■ What is needed:
Please list all lines of the material below in which the string "flushWalkStep" occurs.

■ Data supplied:
-- ==== Sys2Proof/Machine/Requests.lean ====
section
/-!
DEFINITION. Machine/Requests.lean: how a MGMT request is taken and answered (R6, R7), and the requests of the Link Interface,
the Sheet Tracker, the Delivery Unit, the Page Directory, the Order Gate and the Recovery Controller.
-/
namespace Sys2Proof.Machine

/-! ## Taking and answering (R5 to R7, R184) -/

/-- Put the answer to a request in the reply place (R7). -/
def reply (q : Request) (code : ReplyCode) (body : List Byte) (s : State) : State :=
  s.onLi (Link.answer ⟨q.tag, BitVec.ofNat 8 q.code, code, body⟩)

/-- The MGMT request at the head of the FIFO that the empty reply place lets the LI take (R6). -/
def requestAtHead (s : State) : Option (Request × List Frame) :=
  match s.li.fifo with
  | [] => none
  | f :: rest => if f.kind = kindMgmt ∧ s.li.reply = none then some (requestOf f.body, rest) else none

/-- Take the request at the head, if it is of the wanted kind: a wrong length is answered by the LI, else the owner acts
(R6). -/
def takeRequest (wanted : Request → Bool) (act : Request → State → State) (s : State) : State :=
  match requestAtHead s with
  | none => s
  | some (q, rest) =>
    if wanted q then
      let s := s.onLi fun l => { l with fifo := rest }
      if requestLengthOk q = some false then reply q .refusedInvalid [] s else act q s
    else s

/-- A command of one request code. -/
def onRequest (code : Nat) (act : Request → State → State) (s : State) : Host.Outcome State Fault Refusal :=
  event (takeRequest (fun q => decide (q.code = code)) act) s

/-- MGMT_UNKNOWN_REQUEST (R6, R7). -/
def execMgmtUnknownRequest (s : State) : Host.Outcome State Fault Refusal :=
  event (takeRequest (fun q => decide (requestLengthOk q = none)) fun q s => reply q .refusedUnknown [] s) s

/-- The body of a reply that names a field by its offset (R185). -/
def naming (offset : Nat) : List Byte := num1 offset

/-! ## READ STATUS, RESET PART (R14, R15) -/

def clearCounts (l : Link) : Link := { l with checkCount := 0, formatCount := 0, overrunCount := 0 }

def readStatus (q : Request) (s : State) : State :=
  (reply q .done (statusReply s) s).onLi fun l =>
    let l := { l with dropped := false }
    if optionAt q.body 3 then clearCounts l else l

def execReadStatus (s : State) : Host.Outcome State Fault Refusal := onRequest codeReadStatus readStatus s

/-- The CRE at a soft reset (R129). -/
def Capture.softReset (c : Capture) : Capture :=
  { Capture.reset with
    write := if c.port = some .capture then c.write else none
    dram := c.dram
    lengths := c.lengths
    reader := if c.port = some .replay then .draining else .idle
    port := c.port }

/-- The CKM at a soft reset (R48). -/
def Monitor.softReset (m : Monitor) : Monitor :=
  { m with partialCount := 0, tc := 0, advances := [], still := .watching, stillCount := 0, stillDue := 0 }

/-- The trays at a soft reset (R141). -/
def TrayFlags.softReset (t : TrayFlags) : TrayFlags := { t with held := false, supplyReported := false }

/-- Every block takes its soft-reset values (R15 and the reset tables of the chapters). -/
def softReset (s : State) : State where
  pending := s.pending
  porst := s.porst
  li := { Link.reset with uTx := s.li.uTx, eTx := s.li.eTx }
  pds := { s.pds with mode := .setup }
  ckm := s.ckm.softReset
  stk := { Tracker.reset with levels := s.stk.levels }
  dlu := Delivery.reset
  pgd := { Directory.reset with keepPath := s.pgd.keepPath, keepSet := s.pgd.keepSet }
  cre := s.cre.softReset
  ogt := { Gate.reset with trays := s.ogt.trays.map TrayFlags.softReset }
  rcc := Recovery.reset

/-- RESET PART (R15). -/
def resetPart (q : Request) (s : State) : State := reply q .done [] ((softReset s).onLi Link.placeHalt)

def execResetPart (s : State) : Host.Outcome State Fault Refusal := onRequest codeResetPart resetPart s

/-! ## READ SHEETS, READ BIN (R76, R93) -/

def readSheets (q : Request) (s : State) : State := reply q .done (sheetsReply s) s

def execReadSheets (s : State) : Host.Outcome State Fault Refusal := onRequest codeReadSheets readSheets s

def readBin (q : Request) (s : State) : State :=
  match index? 6 (byteAt q.body 3) with
  | some b => reply q .done (binReply s b) s
  | none => reply q .refusedInvalid [] s

def execReadBin (s : State) : Host.Outcome State Fault Refusal := onRequest codeReadBin readBin s

/-! ## Page Directory (R97, R110 to R114) -/

def setRetentionMode (q : Request) (s : State) : State :=
  match yesNoAt q.body 3, yesNoAt q.body 4 with
  | some p, some e =>
    if !p && e then reply q .refusedInvalid [] s
    else reply q .done [] (s.onPgd fun d => { d with keepPath := p, keepSet := e })
  | _, _ => reply q .refusedInvalid [] s

def execSetRetentionMode (s : State) : Host.Outcome State Fault Refusal :=
  onRequest codeSetRetentionMode setRetentionMode s

/-- The page key of INQUIRE PAGE and DROP PAGE; none for a job slot above 7. -/
def keyAt (b : List Byte) : Option PageKey := (index? 8 (byteAt b 3)).map fun j => ⟨j, pageAt b 4⟩

def inquirePage (q : Request) (s : State) : State :=
  match keyAt q.body with
  | some k => reply q .done (pageReply s k) s
  | none => reply q .refusedInvalid [] s

def execInquirePage (s : State) : Host.Outcome State Fault Refusal := onRequest codeInquirePage inquirePage s

/-- DROP PAGE on a present page (R111 from item 3). -/
def dropLine (q : Request) (i : Nat) (l : Line) (s : State) : State :=
  let gone := s.onPgd (Directory.dropWay i)
  let done := num1 l.state.code
  if l.pin then reply q .refusedBusy [] s
  else match l.state with
    | .filling | .locked => reply q .refusedBusy [] s
    | .ready => if l.owner.isSome then reply q .refusedBusy [] s else reply q .done done gone
    | .released => reply q .done done gone
    | .setheld =>
      reply q .done done (match l.setTag with
        | some t => loseProtection t gone
        | none => gone)

def dropPage (q : Request) (s : State) : State :=
  match keyAt q.body with
  | none => reply q .refusedInvalid [] s
  | some k =>
    match s.pgd.lookup k with
    | none => reply q .refusedState [] s
    | some (i, l) => dropLine q i l s

def execDropPage (s : State) : Host.Outcome State Fault Refusal := onRequest codeDropPage dropPage s

/-- FLUSH (R112). -/
def flush (q : Request) (s : State) : State :=
  if s.pgd.walk.isSome then reply q .refusedBusy [] s
  else
    let sets := optionAt q.body 3
    let report := optionAt q.body 4
    reply q .done []
      (post (.flushBegin sets report) (s.onPgd fun d => { d with walk := some ⟨0, sets, report, 0, []⟩ }))

def execFlush (s : State) : Host.Outcome State Fault Refusal := onRequest codeFlush flush s

/-- FLUSH_WALK_STEP (R113, R114). -/
def flushWalkStep (s : State) : State :=
  match s.pgd.walk with
  | some w => walkStep w s
  | none => s

def execFlushWalkStep (s : State) : Host.Outcome State Fault Refusal := event flushWalkStep s

/-! ## Jobs and trays (R142, R144 to R146) -/

/-- A retention class by its code. -/
def classAt (b : List Byte) (i : Nat) : Option Retention :=
  if byteAt b i = 0 then some .none
  else if byteAt b i = 1 then some .path
  else if byteAt b i = 2 then some .full
  else none

/-- The entry that is not FREE and holds a job id (R144 to R146). -/
def jobSlotOf (g : Gate) (id : Nat) : Option JobSlot :=
  (List.finRange 8).find? fun j => decide (g.jobs[j].state ≠ .free ∧ g.jobs[j].id = id)

def freeJobs (g : Gate) : List JobSlot := (List.finRange 8).filter fun j => decide (g.jobs[j].state = .free)

/-- The number of present lines of a job slot (R144). -/
def presentLines (d : Directory) (j : JobSlot) : Nat := (d.lines.filter fun p => decide (p.2.key.job = j)).length

/-- An entry becomes OPEN (R144 step 5). -/
def openedJob (id : Nat) (c : Retention) : Job := { Job.reset with state := .opened, id := id, cls := c }

def openJob (q : Request) (s : State) : State :=
  let id := halfAt q.body 3
  match classAt q.body 5 with
  | none => reply q .refusedInvalid [] s
  | some c =>
    if (jobSlotOf s.ogt id).isSome then reply q .refusedInvalid [] s
    else if (freeJobs s.ogt).isEmpty then reply q .refusedFull [] s
    else match (freeJobs s.ogt).find? fun j => decide (presentLines s.pgd j = 0) with
      | some j => reply q .done (num1 j) (onJob j (fun _ => openedJob id c) s)
      | none =>
        reply q .refusedBusy (listed (fun j : JobSlot => num1 j ++ bytes2 (presentLines s.pgd j)) (freeJobs s.ogt)) s

def execOpenJob (s : State) : Host.Outcome State Fault Refusal := onRequest codeOpenJob openJob s

def closeJob (q : Request) (s : State) : State :=
  match jobSlotOf s.ogt (halfAt q.body 3) with
  | none => reply q .refusedInvalid [] s
  | some j =>
    if s.ogt.jobs[j].state = .opened then
      checkDone j (reply q .done [] (onJob j (fun b => { b with state := .closing }) s))
    else reply q .refusedState [] s

def execCloseJob (s : State) : Host.Outcome State Fault Refusal := onRequest codeCloseJob closeJob s

/-- The lines of the entries of a job are invalidated, in list order (R109, R146). -/
def invalidateEntries (l : List Entry) (s : State) : State := l.foldl (fun s e => invalidateOwner e.seq s) s

def ofJob (j : JobSlot) (l : List Entry) : List Entry := l.filter fun e => decide (e.job = j)

def notOfJob (j : JobSlot) (l : List Entry) : List Entry := l.filter fun e => decide (e.job ≠ j)

/-- Steps 4 and 5 of R146. -/
def cancelSet (j : JobSlot) (s : State) : State :=
  let s := match s.dlu.openSet with
    | some o => if o.job = j then loseProtection ⟨o.job, o.set⟩ s else s
    | none => s
  match s.ogt.compileSet with
  | some t => if t.job = j then s.onOgt fun g => { g with compileSet := none } else s
  | none => s

/-- A job is cancelled (R146). -/
def cancel (q : Request) (j : JobSlot) (s : State) : State :=
  let queued := ofJob j s.ogt.orq
  let listed := ofJob j s.ogt.ril
  let s := onJob j (fun b => { b with state := .cancelling }) s
  let s := invalidateEntries queued (s.onOgt fun g => { g with orq := notOfJob j g.orq })
  let s := onJob j (fun b => { b with orq := 0 }) s
  let s := invalidateEntries listed (s.onOgt fun g => { g with ril := notOfJob j g.ril })
  let s := onJob j (fun b => { b with ril := 0 }) s
  checkDone j (reply q .done (num1 queued.length ++ num1 listed.length) (cancelSet j s))

def cancelJob (q : Request) (s : State) : State :=
  match jobSlotOf s.ogt (halfAt q.body 3) with
  | none => reply q .refusedInvalid [] s
  | some j => if s.ogt.jobs[j].state = .cancelling then reply q .refusedState [] s else cancel q j s

def execCancelJob (s : State) : Host.Outcome State Fault Refusal := onRequest codeCancelJob cancelJob s

/-- The gate head's misfeed retry count becomes 0 (R142); only an entry of the Reissue List has one (R51). -/
def Gate.clearHeadRetries (g : Gate) : Gate :=
  match g.ril with
  | e :: r => { g with ril := { e with retries := 0 } :: r }
  | [] => g

def clearHeld (t : Tray) (s : State) : State :=
  let s := setTrayFlags t (fun f => { f with held := false }) s
  match s.ogt.head with
  | some e => if (s.route e.snap.route).tray = t then s.onOgt Gate.clearHeadRetries else s
  | none => s

def trayReady (q : Request) (s : State) : State :=
  match index? 6 (byteAt q.body 3) with
  | none => reply q .refusedInvalid [] s
  | some t =>
    if s.ogt.trays[t].held then reply q .done [] (trayReadyReport (clearHeld t s)) else reply q .refusedState [] s

def execTrayReady (s : State) : Host.Outcome State Fault Refusal := onRequest codeTrayReady trayReady s

def readQueues (q : Request) (s : State) : State := reply q .done (queuesReply s) s

def execReadQueues (s : State) : Host.Outcome State Fault Refusal := onRequest codeReadQueues readQueues s

/-! ## Recovery Controller (R161, R169) -/

def readIncidents (q : Request) (s : State) : State := reply q .done (incidentsReply s) s

def execReadIncidents (s : State) : Host.Outcome State Fault Refusal := onRequest codeReadIncidents readIncidents s

def blockingBytes (l : List (Checkpoint × Option Tag)) : List Byte := listed (fun x => num1 x.1 ++ opt half x.2) l

/-- CONFIRM CLEAR (R169). -/
def confirmClear (q : Request) (s : State) : State :=
  if s.rcc.activeIn .jam .clearance then
    if (blockingList s).isEmpty then enterDispose (reply q .done (num1 0 ++ blockingBytes []) s)
    else
      post (.clearanceStatus (blockingList s)) (reply q .done (num1 1 ++ blockingBytes (blockingList s)) s)
  else reply q .refusedState [] s

def execConfirmClear (s : State) : Host.Outcome State Fault Refusal := onRequest codeConfirmClear confirmClear s

end Sys2Proof.Machine
end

■ Response:
def flushWalkStep (s : State) : State :=
def execFlushWalkStep (s : State) : Host.Outcome State Fault Refusal := event flushWalkStep s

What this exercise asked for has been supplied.